While such a metaphor may offend our modern sensibilities, the whole claim of rescue, deliverance, and salvation depends on the reality that God can do for us what we cannot do for ourselves. It is as though the utterance of Yahweh’s name is a defiant challenge to any power that might try to undo the liberation and force the singer back into bondage. The singer anticipates the Pauline assertion: “I am not ashamed of the gospel” (Rom 1:16 NRSV). This singer is not embarrassed to take a strong stand for the future in this affirmation. The singer is buoyant and delighted at the new possibilities the reality of this God makes possible.

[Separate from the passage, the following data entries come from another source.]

-- ==== Sys2Proof/Machine/Operate.lean ====
section
/-! DEFINITION. ADD, AND and NOT (`40_operate.md`, rules R100-R105). Sources are read before DR is written. -/

namespace Sys2Proof.Machine

/-- ADD, register mode (rule R100). -/
def execAddR (dr sr1 sr2 : Reg) (s : State) : Host.Outcome State Fault Refusal :=
  .next (s.writeResult dr (s.reg sr1 + s.reg sr2))

/-- ADD, immediate mode (rule R101). -/
def execAddI (dr sr1 : Reg) (imm5 : BitVec 5) (s : State) : Host.Outcome State Fault Refusal :=
  .next (s.writeResult dr (s.reg sr1 + sext imm5))

/-- AND, register mode (rule R102). -/
def execAndR (dr sr1 sr2 : Reg) (s : State) : Host.Outcome State Fault Refusal :=
  .next (s.writeResult dr (s.reg sr1 &&& s.reg sr2))

/-- AND, immediate mode (rule R103). -/
def execAndI (dr sr1 : Reg) (imm5 : BitVec 5) (s : State) : Host.Outcome State Fault Refusal :=
  .next (s.writeResult dr (s.reg sr1 &&& sext imm5))

/-- NOT (rule R104). -/
def execNot (dr sr : Reg) (s : State) : Host.Outcome State Fault Refusal :=
  .next (s.writeResult dr (~~~(s.reg sr)))

end Sys2Proof.Machine
end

The remainder of the poem explicates this passionate faith and sure confidence… It is the liturgic remembering and hoping of every community of the oppressed that catches a glimpse of freedom and authorizes liturgical (and eschatological) exaggeration to say, “Free at last!” When the song is sung, clearly this is not yet “at last.” The community at worship, however, can dare such exaggeration, because its hope is more powerful and more compelling than any present circumstance. – New Interpreter’s Bible

May we choose to recognize the majesty of God not only when it is so obvious, but especially when it is not, that we may be beacons of hope as we sing the song that cannot be silenced and must be sung: Where, o death, is your victory?  Where, o death, is your sting?